Tom Heintjes has reposted excerpts from several 1980s interviews he conducted with C. C. Beck.

—News. Tom Hart's Sequential Arts Workshop is now offering online courses for aspiring cartoonists, including various classes taught by Hart himself, as well as gag cartooning by Emily Flake and perspective drawing by Jason Little.

—Crowdfunding.
Golden Age comics legend Sam Glanzman has entered hospice care. There is currently a crowdfunding effort geared towards both publishing a tribute book to Glanzmann and helping the artist and his family with medical and other expenses.

In 1939, while still a teenager, Sam Glanzman produced his first professional comic book art (under the tutelage of his older brother, Lew Glanzman). A few years later he entered WWII, serving in the pacific theater, as a sailor aboard the U.S.S. Stevens. After the war, Glanzman began drawing comics again and never looked back! Not only was he prolific, producing thousands of pages of art over the decades, but he showed himself to be a true storyteller. This can be seen best within the panels of the 4-5 page U.S.S. Stevens stories, based on his real life experiences -and those he served with- during WWII. These stories also happen to contain some of the first biographical work EVER done in comics. Along with speaking frankly about the horrors of war, Glanzman also bravely addressed issues of race and homosexuality, at a time when those things were simply not part of the conversation in mainstream comics.

It is the final day for the Comics for Choice anthology crowdfunder, co-edited by Hazel Newlevant, Whit Taylor, and Ø.K. Fox.

Comics for Choice is anthology of comics about abortion. Cartoonists and illustrators have teamed up with activists, historians, and reproductive justice experts to create comics about their diverse personal stories, the history of abortion, the current politics, and more. Proceeds will be donated to the National Network of Abortion Funds. Together with 70 member funds around the country, NNAF works to remove financial and logistical barriers to abortion access, so that everyone can have full reproductive choice.


—Reviews & Commentary.
Former cartoonist Tim Kreider writes in favor of artists being allowed to satirize presidential assassinations.

Americans who take their kids to Saw and Alien movies still seem oddly shocked by violent imagery in political satire, maybe because most mainstream American editorial cartoonists have turned in such lazy, gutless, Donkeys-&-Elephants hackwork for the last half-century or so.
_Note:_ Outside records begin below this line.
/-- Send a packet out of a node toward dimension d: on the link, over its detour, or held behind those that are held already; it
takes no second detour (R68 to R70). Step 6 of Table 3.4 gives no moment: DETOUR.ACTIVE is set when the first packet takes the detour
(DESIGN CHOICE, assumption 47). -/
def State.place (s : State) (i d : Nat) (o : OutPkt) : State :=
  let n := s.die i
  let l := n.link d
  let all := if l.draining then [o] else l.held ++ [o]
  let rest := if l.draining then l.held else []
  if l.draining && o.ch != 2 then s.onLink i d fun l => l.hold o
  else if !l.detours then
    all.foldl (fun s o => s.enqueueOn i d o) (s.onLink i d fun l => { l with held := rest })
  else if o.detoured then s.detourDrop i
  else if detourAvailable n d then
    let s := s.spoilTimed i d o.pkt.type
    all.foldl (fun s o => s.enqueueOn i l.ddim.toNat (intoDetour l d o)) (s.onLink i d fun l => { l with dactive := true, held := rest })
  else s.onLink i d fun l => { l.hold o with dfail := true }

/-- Packets of a link that its detour takes: those not acknowledged, whole, then those not yet sent (Table 3.4 step 2). The replay
buffer of a waking link keeps its flits. -/
def State.detourQueue (s : State) (i d : Nat) : State :=
  let l := s.link i d
  (l.inflight.map (·.1) ++ l.pktQ).foldl (fun s o => s.place i d o) (s.onLink i d fun l => { l with pktQ := [] })

/-- A link that is OFF is asked to wake, and its traffic takes the detour meanwhile (02 R45). -/
def State.wakeOff (s : State) (i d : Nat) (ls : Nat) : State :=
  if (s.link i d).waking then s else (s.requestLs i d ls).detourQueue i d

/-- A flit needs link d of node i: with FASTWAKE a link that is OFF wakes (02 R45). -/
def State.needed (s : State) (i d : Nat) : State :=
  let l := s.link i d
  if l.state == .off && l.fastwake then s.wakeOff i d 0 else s

/-- What waits for a link wakes it, where FASTWAKE is set (02 R45). -/
def State.wakeWaiting (s : State) (i d : Nat) : State :=
  let l := s.link i d
  (if !l.pktQ.isEmpty || !l.inflight.isEmpty then s.needed i d else s).wakeFull i d

/-- Packets with VC1 or DSTEP that wait for a link which is not ACTIVE are discarded (R69), those begun among them where `all`. -/
def State.dropDetoured (s : State) (i d : Nat) (all : Bool) : State :=
  let l := s.link i d
  let gone := l.pktQ.countP OutPkt.detoured + (if all then l.inflight.countP fun o => o.1.detoured else 0)
  (s.onLink i d fun l =>
    { l with pktQ := l.pktQ.filter fun o => !o.detoured
             inflight := if all then l.inflight.filter fun o => !o.1.detoured else l.inflight }).onDie i fun n => n.onFab fun f =>
      { f with detdrop := satAdd 16 f.detdrop gone }

/-- Send a packet out of a node toward dimension d. -/
def State.placeOn (s : State) (i d : Nat) (o : OutPkt) : State := (s.needed i d).place i d o

/-- Packets held for link d go again, in order; those that still cannot go are held again (R68). -/
def State.resendHeld (s : State) (i d : Nat) : State :=
  let l := s.link i d
  if l.draining || l.held.isEmpty then s
  else l.held.foldl (fun s o => s.placeOn i d o) (s.onLink i d fun l => { l with held := [] })

/-- Everything node i holds goes again: a link of a detour has changed. -/
def State.resendAll (s : State) (i : Nat) : State := (List.range 14).foldl (fun s d => s.resendHeld i d) s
Their British counterparts have always been crueler and funnier — possibly because they have a history of literal, rather than symbolic, beheadings in managing transitions of power. Crude images of sex and violence, gluttony and flatulence, dismemberment and cannibalism recur in the cartoons of Gillray and Cruikshank, and persist in the work of their successors, like Ralph Steadman, who drew Nixon as a malignancy being excised from the heart of the Republic, and Steve Bell, who draws President Trump's head as a toilet.
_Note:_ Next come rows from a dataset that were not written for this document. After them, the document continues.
-- ==== Sys2Proof/Machine/XchEngine.lean ====
section
/-! DEFINITION. The exchange engine (18): numbers, tokens and reservations, images as they travel, combines, barriers, the
watchdog, cancellation (10 R271, 18 R471) and the arrival log (10 R268 to R274). -/

namespace Sys2Proof.Machine

/-! ## Images (R462) -/

/-- The form `.add.bf16w` of XCC. -/
def Cmd.wire (k : Cmd) : Bool := match k.instr with | .xcc f => f.op == 1 | _ => false
/-- XCC. -/
def Cmd.combines (k : Cmd) : Bool := match k.instr with | .xcc _ => true | _ => false
/-- DBAR. -/
def Cmd.isBarrier (k : Cmd) : Bool := match k.instr with | .dbar _ => true | _ => false
/-- XDIG. -/
def Cmd.isDigest (k : Cmd) : Bool := match k.instr with | .xdig _ => true | _ => false

/-- Pitch of a row of an image. -/
def Tile.imagePitch (e : Tile) (wire : Bool) : Nat := if wire then pitchOf e.cols.toNat 16 else e.pitch
/-- Bytes of a tile's image. -/
def Tile.imageBytes (e : Tile) (wire : Bool) : Nat := e.scaleBytes + e.rows.toNat * e.imagePitch wire
/-- Gallery address of byte j of the plain image. -/
def Tile.imageAt (e : Tile) (j : Nat) : Nat := if j < e.scaleBytes then e.at_ + e.rowBytes + j else e.at_ + (j - e.scaleBytes)

/-- An element of the wire image. -/
def Die.wireElem (d : Die) (e : Tile) (r c : Nat) : Nat × Flags := convert .rne 0 9 false 8 false false (d.elem e r c)
/-- Byte j of the wire image. -/
def Die.wireByte (d : Die) (e : Tile) (j : Nat) : Byte :=
  let p := e.imagePitch true
  if j % p / 2 < e.cols.toNat then (toLE 2 (d.wireElem e (j / p) (j % p / 2)).1).getD (j % 2) 0 else 0

/-- Gallery addresses that n bytes of an image from `lo` on are made of. -/
def Tile.imageReads (e : Tile) (wire : Bool) (lo n : Nat) : List Nat :=
  (List.range n).flatMap fun k =>
    let j := lo + k
    if wire then
      let p := e.imagePitch true
      if j % p / 2 < e.cols.toNat then [e.elemAt (j / p) (j % p / 2)] else []
    else [e.imageAt j]

/-! ## Numbers, tokens, reservations (R459 to R461) -/

/-- Key of a counter. -/
def counterKey (key ldim ch : Nat) : Nat := (16 * key + ldim) * 2 + ch
/-- The exchange key a command was issued under (R457). -/
def Cmd.key (k : Cmd) : Nat := k.s0.toNat

/-- Send an RTOK (R460): flags 2 DBAR, 4 CANCEL, 8 SROLE. -/
def State.sendToken (s : State) (i : Nat) (k : Cmd) (r : Role) (seqn bytes : Nat) (tag : BitVec 16) (flags : Nat) : State :=
  s.originate i 2
    { dst := BitVec.ofNat 14 r.peer, type := 0x13, tag,
      payload := toLE 1 r.dim ++ toLE 1 (k.stream + flags) ++ toLE 2 seqn ++ toLE 4 (bytes + k.key * 2 ^ 23) }

/-- A role of a command by its kind, as a cancellation names it. -/
def cancelOf (k : Cmd) (r : Role) (sends : Bool) (seqn : Nat) : Cancel :=
  { peer := r.peer, dim := r.dim, ch := k.stream, seq := seqn, key := BitVec.ofNat 8 k.key, srole := sends }

/-- The same role line, whatever the number. -/
def Cancel.sameLine (a b : Cancel) : Bool := a.dim == b.dim && a.ch == b.ch && a.key == b.key && a.srole == b.srole
/-- Number x lies behind y, modulo 2^16. -/
def behind (x y : Nat) : Bool := let g := (BitVec.ofNat 16 y - BitVec.ofNat 16 x).toNat; decide (1 ≤ g ∧ g < 32768)

/-- A role takes number n: records of its last time round go, and a cancellation of the role it pairs with is taken (R471). -/
def State.takeNumber (s : State) (i : Nat) (k : Cmd) (r : Role) (sends : Bool) (seqn : Nat) : State × Bool :=
  let own := cancelOf k r sends seqn
  let pair := cancelOf k r (!sends) seqn
  let hit := (s.die i).fab.cancels.any fun c => c.sameLine pair && c.seq == seqn
  (s.onDie i fun d => d.onFab fun f =>
    { f with cancels := f.cancels.filter fun c => !(c.sameLine pair && (c.seq == seqn || behind c.seq seqn))
             dead := f.dead.filter fun c => !(c.sameLine own && c.seq == seqn) }, hit)

/-- A reservation table entry (R461): the next free one in rotation, for a reservation of the die's own or a token that arrives. -/
def Fabric.freeIndex (f : Fabric) : Nat :=
  ((List.range 512).map fun k => (f.nextResv + k) % 512).find? (fun x => !(f.resv.any fun r => r.index == x)) |>.getD 0

/-- A role begins (R459, R460, R469). -/
def State.beginRole (s : State) (i : Nat) (k : Cmd) (r : Role) : State × Role :=
  let key := counterKey k.key r.ldim k.stream
  let sends := r.send.isSome || k.isBarrier
  let takes := r.recv.isSome || k.isBarrier
  let f := (s.die i).fab
  let sn := (f.sseq.get 0 key).toNat
  let rn := (f.rseq.get 0 key).toNat
  let (s, hitS) := if sends then
      (s.onDie i fun d => d.onFab fun f => { f with sseq := f.sseq.put 0 key (BitVec.ofNat 16 (sn + 1)) }).takeNumber i k r true sn
    else (s, false)
  let (s, hitR) := if takes then
      (s.onDie i fun d => d.onFab fun f => { f with rseq := f.rseq.put 0 key (BitVec.ofNat 16 (rn + 1)) }).takeNumber i k r false rn
    else (s, false)
  let r := { r with sseq := sn, rseq := rn, begun := true, broken := if hitS || hitR then some .xwait else none }
  if k.isBarrier then (s.sendToken i k r rn 0 0 2, r)
  else if takes then
    let ix := (s.die i).fab.freeIndex
    let bytes := k.tile2.imageBytes k.wire
    let s := s.onDie i fun d => d.onFab fun f =>
      { f with nextResv := ix + 1
               resv := f.resv ++ [{ own := true, index := ix, peer := r.peer, dim := r.dim, ch := k.stream, seq := rn,
                                    key := BitVec.ofNat 8 k.key, bytes, stream := k.stream }] }
    (s.sendToken i k r rn bytes (BitVec.ofNat 16 (0xE000 + ix)) 0, { r with index := ix })
  else (s, r)

/-! ## A stream's oldest command -/

/-- Replace a command of an exchange stream. -/
def State.putXch (s : State) (i n : Nat) (k : Cmd) : State :=
  s.onDie i fun d => d.onC fun c => c.onCmd (xchEngine n) k.cmdix fun _ => k

/-- Banks of the tiles a command names. -/
def Cmd.banks (k : Cmd) : List Nat := ([k.tile, k.tile2].filter fun e => e.state != .empty).map fun e => e.base.toNat / 2 ^ 14

/-- Whether two commands may not run at once (R463). -/
def Cmd.clashes (a b : Cmd) : Bool := overlaps (a.roles.map (·.ldim)) (b.roles.map (·.ldim)) || overlaps a.banks b.banks

/-- Whether the oldest command of a stream begins now: no earlier command of the other stream clashes with it (R463), and no earlier
matrix command reads a tile of it (16 R405, R472). -/
def Die.mayBegin (d : Die) (n : Nat) (k : Cmd) : Bool :=
  let other := d.c.xchQ (1 - n)
  let running := other.head?.filter (·.begun)
  let tiles := k.roles.filterMap (·.recv) ++ k.roles.filterMap (·.send) ++ (if k.isDigest then k.moved else [])
  (if k.isBarrier || k.isDigest then running.isNone else !(running.any fun m => m.isBarrier || m.isDigest))
    && !(other.any fun m => m.id < k.id && m.clashes k) && !(tiles.any fun t => d.readsPending k t)

/-- The eight digests of a link (R470). -/
def Link.digests (l : Link) : List Byte :=
  ((List.range 4).flatMap fun c => toLE 8 (l.digtx.get 0 c).toNat) ++ (List.range 4).flatMap fun c => toLE 8 (l.digrx.get 0 c).toNat

/-- Begin the roles of a command: all of them, of a barrier the first that has not begun (R459, R469). -/
def State.beginRoles (i : Nat) (k : Cmd) : List Role → State → State × List Role
  | [], s => (s, [])
  | r :: rs, s =>
    if r.begun then let (s, rs) := State.beginRoles i k rs s; (s, r :: rs)
    else
      let (s, r) := s.beginRole i k r
      if k.isBarrier then (s, r :: rs) else let (s, rs) := State.beginRoles i k rs s; (s, r :: rs)

/-- A command begins. -/
def State.beginExchange (s : State) (i n : Nat) (k : Cmd) : State :=
  if k.isDigest then
    let d := s.die i
    (s.onDie i fun d' => (d'.moves [k.tile2.base.toNat]).gwrite (s.us i) (placeAt k.tile2.at_ (k.roles.flatMap fun r => (d.link r.dim).digests))).putXch i n
      { k with begun := true }
  else
    let late := s.overdue i k
    let (s, roles) := State.beginRoles i k k.roles s
    s.putXch i n { k with begun := true, late, roles }

/-- A tile of a command becomes READY before the command ends (R464, R468). -/
def State.tileReady (s : State) (i n : Nat) (k : Cmd) (t : Nat) : State :=
  if k.moved.contains t then
    s.onDie i fun d => d.onC fun c => (c.ready [t]).onCmd (xchEngine n) k.cmdix fun x => { x with moved := x.moved.filter (· != t) }
  else s

/-- Whether pushes of a send role are not accepted yet (R463). -/
def Fabric.pushesOut (f : Fabric) (n : Nat) (r : Role) (tag : BitVec 16) : Bool :=
  let mine (o : OutPkt) : Bool := o.ch.toNat == 3 + n && o.pkt.dst.toNat == r.peer && o.pkt.tag == tag
  f.sends.any (fun e => e.unacked.any mine) || f.stalled.any mine

/-- Replace role j of the command. -/
def State.putRole (s : State) (i n : Nat) (k : Cmd) (j : Nat) (r : Role) : State :=
  s.onDie i fun d => d.onC fun c => c.onCmd (xchEngine n) k.cmdix fun x => { x with roles := x.roles.set j r }

/-- The token a send role or a barrier round waits for (R460, R469). -/
def Fabric.tokenFor (f : Fabric) (k : Cmd) (r : Role) : Option Resv :=
  f.resv.find? fun x => !x.own && x.peer == r.peer && x.dim == r.dim && x.ch == k.stream && x.seq == r.sseq
    && x.key.toNat == k.key && x.dbar == k.isBarrier

/-- Take a token out of the table. -/
def State.dropResv (s : State) (i : Nat) (x : Resv) : State :=
  s.onDie i fun d => d.onFab fun f => { f with resv := f.resv.filter (· != x) }

/-- A send role goes on (R460, R462, R464). -/
def State.sendTry (s : State) (i n : Nat) (k : Cmd) (j : Nat) (r : Role) (late : Bool) : Ended :=
  let t := r.send.getD 0
  let x : Fail := { cause := .xwait, tile := t, unit := r.ldim, done := r.sent / 64 }
  let total := k.tile.imageBytes k.wire
  let combined : Bool := !k.combines || (k.roles.all fun q => q.recv.isNone || q.finished)
  if r.finished then .done s
  else
    match r.broken with
    | some c => .fail s { x with cause := c }
    | none =>
      match r.token with
      | none =>
        (match (s.die i).fab.tokenFor k r with
         | some y => .wait ((s.dropResv i y).putRole i n k j { r with token := some (y.tag, y.bytes) })
         | none => if late then .fail s x else .wait s)
      | some (tag, bytes) =>
        if r.sent = 0 && !r.readDone && bytes != total then .fail s { x with cause := .badAddr }
        else if !r.readDone then
          let len := min 1024 (total - r.sent)
          let rows := rowsOf (k.tile.imageReads k.wire r.sent len)
          match (s.die i).firstFault (s.us i) rows with
          | some (_, c) => .fail s { x with cause := c }
          | none =>
            let s := s.onDie i fun d => d.moves rows
            let d := s.die i
            let bytes := (List.range len).map fun o =>
              if k.wire then d.wireByte k.tile (r.sent + o) else d.gbyte (k.tile.imageAt (r.sent + o))
            let last : Bool := r.sent + len == total
            let s := s.originate i (BitVec.ofNat 3 (3 + n))
              { dst := BitVec.ofNat 14 r.peer, type := 0x20, tag, lastp := last, payload := bytes }
            let s := s.putRole i n k j { r with sent := r.sent + len, readDone := last }
            .wait (if last && combined then s.tileReady i n k t else s)
        else
          let s := if combined then s.tileReady i n k t else s
          if (s.die i).fab.pushesOut n r tag then .wait s else .done (s.putRole i n k j { r with finished := true })

/-! ## Combining (R467, R468) -/

/-- Combine of a local and a received element (11 R299). -/
def combineElem (op : Nat) (type : BitVec 4) (m x : Nat) : Nat × Flags :=
  match op with
  | 0 => addRne fp32 (fp32.decode m) (fp32.decode x)
  | 1 => addRne fp32 (fp32.decode m) (bf16.decode x)
  | 2 => stepInt m [(BitVec.ofNat 32 x).toInt]
  | _ =>
    match fmtOf type with
    | some F => selectNum F (op == 5) m x
    | none =>
      let a := (BitVec.ofNat 32 m).toInt
      let b := (BitVec.ofNat 32 x).toInt
      (bitsOf 32 (if op = 5 then max a b else min a b), 0)

/-- One row of results: the byte writes, and the status word so far with the row's marks; those of rounding the row into the wire
image are among them (Table 18.3). -/
def Die.combineRow (d : Die) (k : Cmd) (op : Nat) (scales buf : List Byte) (row : Nat) (w : W64) : List (Nat × Byte) × W64 :=
  let a := k.tile
  let b := k.tile2
  let cols := a.cols.toNat
  let at_ := a.scaleBytes + row * a.imagePitch k.wire
  if isBlock a.type then
    let per := cols / 32
    (List.range per).foldl (fun (x : List (Nat × Byte) × W64) blk =>
      let ix := row * per + blk
      let xs := (List.range 32).map fun l => d.elem a row (32 * blk + l)
      let ys := (List.range 32).map fun l => field buf (at_ + 32 * blk + l) 1
      let (sc, es, m) := (if op = 3 then combineFixed else combineCarried) ix (field scales (2 * ix) 2) (field buf (2 * ix) 2) xs ys
      (x.1 ++ placeAt (b.scaleAt row blk) (toLE 2 sc) ++ placeAt (b.elemAt row (32 * blk)) (es.map fun e => BitVec.ofNat 8 e),
        mergeStatus x.2 m)) ([], w)
  else
    let n := if k.wire then 2 else a.w / 8
    let rs := (List.range cols).map fun c => combineElem op a.type (d.elem a row c) (field buf (at_ + n * c) n)
    let sent : Flags := if k.wire then (List.range cols).foldl (fun (g : Flags) c => g ||| (d.wireElem a row c).2) 0 else 0
    (d.elemWrites b row (rs.zipIdx.map fun r => (r.2, r.1.1)), mergeStatus w { flags := rs.foldl (fun (g : Flags) r => g ||| r.2) sent })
Michael Dooley writes about Steve Ditko and shares a selection of his art.

Looking back, we see that he’d been conjuring up his hallucinatory images a full decade earlier than Dr. Strange, not to mention him being around 15 years ahead of Jim Steranko’s pseudo-psychedelic Dali riffs in his Nick Fury. And these images are all the more exceptional in their stunning transformations of traditional genre narratives—often hacked-out schlock—into startling, phantasmagoric apparitions.

—Misc. Comics historian and Crockett Johnson scholar Phil Nel is looking for some help with his latest batch of Barnaby annotations.

At the back of each book, I provide a catalogue of the comic strip’s many allusions — some of which are topical, and others of which reflect Johnson’s wide range of interests. For those unfamiliar with it, I should add that Barnaby (1942-1952) mixed fantasy and satire in its many stories of its five-year-old title character and Mr. O’Malley — Barnaby’s loquacious, endearing con-artist of a fairy godfather. Read all about them in the first three books! :-)

For Volume Four, here are a few allusions that elude me. Any thoughts? Any who help will of course be credited in the published book, of course.